MY EMACHINE T5082 CAME WITH WINDOWS VISTA WHICH GAVE ME MORE PROBLEMS THAN I COULD HANDLE DUE TO SOFTWARE I USE. I REMOVED VISTA AND REPLACED IT WITH MY XP BUT NOW I DO NOT HAVE ANY "AUDIO DEVICES" INSTALLED. i HAVE NOT REMOVED ANYTHING BUT THE SPEAKERS THAT CAME WITH THE T5082 PLUG INTO THE RADIO PLUG THAT LOOKS LIKE A HEADPHONE JACK AND THE OTHER IS A USB CONNECTION ALSO. MY CONTROL PANEL SOUND DEVICE FOLDER SAYS THAT I HAVE NO AUDIO DEVICES INSTALLED. WHAT DOES ALL THIS MEAN AND HOW CAN I MAKE THE SOUND WORK. IS THERE A PLACE WHERE I CAN GET AN 'AUDIO DEVICE' TO DOWNLOAD?


----------



## mattlock (Dec 28, 2005)

*Re: Changed vista to xp now i have no sound, help*

Hello and welcome to TSF. 

You need to install audio drivers. Emachine only offers the Vista drivers so the best I can do at this point is to have you try the latest drivers from Realtek. Follow the link below and download the Windows XP drivers. Download the executable version (be sure to note download location) and double click the file once it's downloaded.

http://152.104.125.41/downloads/dow...=24&Level=4&Conn=3&DownTypeID=3&GetDown=false

You may need to restart the PC, but you should have sound once again. 

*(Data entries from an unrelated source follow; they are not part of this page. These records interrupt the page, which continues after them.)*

-- ==== Sys2Proof/Laws/PerInstr.lean ====
section
/-! SUPPORT. Per-instruction facts about the syntax: the opcode of each instruction fits its field of the word. -/

namespace Sys2Proof.Laws.OpcodeFits

/-- The opcode of an instruction fits its field: 10 bits in F3, 6 bits in X, P2 and the copy commands, 4 bits in a trailer
(R18, R25, R27, R31, R41). -/
def Statement (i : Instr) : Prop :=
  match i.form with
  | .f3 op _ => op < 1024
  | .x op _ => op < 64
  | .p2 op _ => op.code < 64
  | .t kind _ => kind < 16
  | .cmd code _ => code < 64
  | .event => True
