/-! ### The issuing group -/

/-- The issuing group stands in its team, at its word. -/
theorem State.act_some {s : State} {a : Act} (h : s.act = some a) :
    tget s.teams a.key = some a.team ∧ a.team.groups[a.g]? = some a.grp ∧ a.word = a.grp.leg.getD a.grp.pos 0 := by
  unfold State.act at h
  split at h
  · split at h
    · next t ht =>
      split at h
      · next g hg => cases h; exact ⟨ht, hg, rfl⟩
      · cases h
    · cases h
  · cases h

end Sys2Proof.Machine
end

section
/-! SUPPORT. What the cores do by themselves for the groups of a lane block (R97, R98, R100, R107, R111, R114, R257, R374): the
least of a list, the pick, the join of the active set, and the turns of held groups. -/

namespace Sys2Proof.Machine

/-! ### The least of a list (R98, R100) -/

theorem eq_nil_of_leastBy {α : Type} {f : α → Nat} {l : List α} (h : leastBy f l = none) : l = [] := by
  cases l with
  | nil => rfl
  | cons x l =>
    simp only [leastBy] at h
    split at h
    · cases h
    · split at h <;> cases h

theorem mem_of_leastBy {α : Type} {f : α → Nat} {l : List α} {a : α} (h : leastBy f l = some a) : a ∈ l := by
  induction l with
  | nil => cases h
  | cons x l ih =>
    simp only [leastBy] at h
    split at h
    · cases h; exact List.mem_cons_self
    · next b hb =>
      split at h <;> cases h
      · exact List.mem_cons_of_mem x (ih hb)
      · exact List.mem_cons_self

theorem le_of_leastBy {α : Type} {f : α → Nat} {l : List α} {a : α} (h : leastBy f l = some a) : ∀ b ∈ l, f a ≤ f b := by
  induction l generalizing a with
  | nil => cases h
  | cons x l ih =>
    simp only [leastBy] at h
    rw [List.forall_mem_cons]
    split at h
    · next hnone =>
      cases h
      rw [eq_nil_of_leastBy hnone]
      exact ⟨Nat.le_refl _, List.forall_mem_nil _⟩
    · next b hb =>
      split at h <;> cases h
      · next hlt => exact ⟨Nat.le_of_lt hlt, ih hb⟩
      · next hle => exact ⟨Nat.le_refl _, fun y hy => Nat.le_trans (Nat.not_lt.1 hle) (ih hb y hy)⟩

/-- The first of the elements of least measure is the one found. -/
theorem leastBy_append_cons {α : Type} {f : α → Nat} {pre post : List α} {x : α} (hpre : ∀ e ∈ pre, f x < f e)
    (hpost : ∀ e ∈ post, f x ≤ f e) : leastBy f (pre ++ x :: post) = some x := by
  induction pre with
  | nil =>
    simp only [List.nil_append, leastBy]
    cases h : leastBy f post with
    | none => rfl
    | some b => simp [Nat.not_lt.2 (hpost b (mem_of_leastBy h))]
  | cons a pre ih =>
    simp [leastBy, ih fun e he => hpre e (List.mem_cons_of_mem a he), hpre a List.mem_cons_self]

/-! ### The pick (R97, R98, R374) -/

/-- The candidates of a lane block that may be picked. -/
def State.pickable (s : State) (core lb : Nat) : List Candidate :=
  (((s.teamsAt core lb).filter fun e => e.2.active && s.mayPick e.2).map fun e => e.2.candidates e.1).flatten.filter s.mayFetch

theorem State.nextPick_eq (s : State) (core lb : Nat) : s.nextPick core lb = leastBy Candidate.since (s.pickable core lb) := rfl

theorem State.mayFetch_iff {s : State} {c : Candidate} :
    s.mayFetch c = true ↔ ∀ l ∈ laneList c.lanes, s.acquiring c.key c.team l = false := by
  simp [State.mayFetch]

theorem Team.mem_candidates {t : Team} {key : Nat} {c : Candidate} :
    c ∈ t.candidates key ↔ ∃ th ∈ t.threads, th.ready = true ∧ t.candidate key th.pc = c := by
  simp only [Team.candidates, List.mem_map, List.mem_eraseDups, List.mem_filter]
  constructor
  · rintro ⟨_, ⟨th, ⟨hth, hready⟩, rfl⟩, rfl⟩
    exact ⟨th, hth, hready, rfl⟩
  · rintro ⟨th, hth, hready, rfl⟩
    exact ⟨th.pc, ⟨th, ⟨hth, hready⟩, rfl⟩, rfl⟩

theorem State.mem_pickable {s : State} {core lb : Nat} {c : Candidate} :
    c ∈ s.pickable core lb ↔ ∃ e ∈ s.teamsAt core lb, e.2.active = true ∧ s.mayPick e.2 = true ∧
      ∃ th ∈ e.2.threads, th.ready = true ∧ e.2.candidate e.1 th.pc = c ∧ s.mayFetch c = true := by
  simp only [State.pickable, List.mem_filter, List.mem_flatten, List.mem_map, Bool.and_eq_true]
  constructor
  · rintro ⟨⟨_, ⟨e, ⟨he, hact, hmay⟩, rfl⟩, hc⟩, hf⟩
    obtain ⟨th, hth, hready, rfl⟩ := Team.mem_candidates.1 hc
    exact ⟨e, he, hact, hmay, th, hth, hready, rfl, hf⟩
  · rintro ⟨e, he, hact, hmay, th, hth, hready, rfl, hf⟩
    exact ⟨⟨_, ⟨e, ⟨he, hact, hmay⟩, rfl⟩, Team.mem_candidates.2 ⟨th, hth, hready, rfl⟩⟩, hf⟩

/-- The lanes of a candidate are those of the ready threads at its leg start. -/
theorem Team.getLsbD_candidate_lanes {t : Team} (key : Nat) (pc : Word64) {l : Nat} {th : Thread} (hl : l < 64)
    (hth : t.threads[l]? = some th) : (t.candidate key pc).lanes.getLsbD l = true ↔ th.ready = true ∧ th.pc = pc := by
  have hlen : l < t.threads.length := (List.getElem?_eq_some_iff.1 hth).1
  simp only [Team.candidate, getLsbD_laneMask _ hl, List.mem_filter, List.mem_range, hth, decide_eq_true_eq, Bool.and_eq_true]
  exact and_iff_right hlen

/-- A leg that is not resumed starts at its first word. -/
theorem legPos_zero (leg : List Word64) : legPos leg 0 = (0, 0) := by
  have hp : ((List.range leg.length).find? fun p => decide (((leg.take p).map counts).sum ≥ 0)).getD (leg.length - 1) = 0 := by
    cases leg <;> simp [List.range_succ_eq_map]
  simp only [legPos, hp, List.take_zero, List.map_nil, List.sum_nil]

Post back with your results, questions, or concerns.


----------



## rayelva1 (Aug 11, 2007)

*Re: Changed vista to xp now i have no sound, help*

thanks for the info and link - got it working and this has been very helpful. at the end of the month when i get paid i will give a donation. you are well worth it. thanks again.


----------



## mattlock (Dec 28, 2005)

*Re: Changed vista to xp now i have no sound, help*

You are very welcome, and thank you in advance for your kind donation. All donations are used for the up keep of the site and helps keep online and free for all to use.

We are always here and happy to help.:wave:


----------



## luck91 (Mar 23, 2008)

Is this supposed to be a simple driver apply because mine still does not work using WDM_R189.exe for XP. I have XP Pro sp3.
Thanks,


----------



## xLostSoulx (Mar 9, 2008)

Luck, did you have sound before you install Windows XP SP3?


----------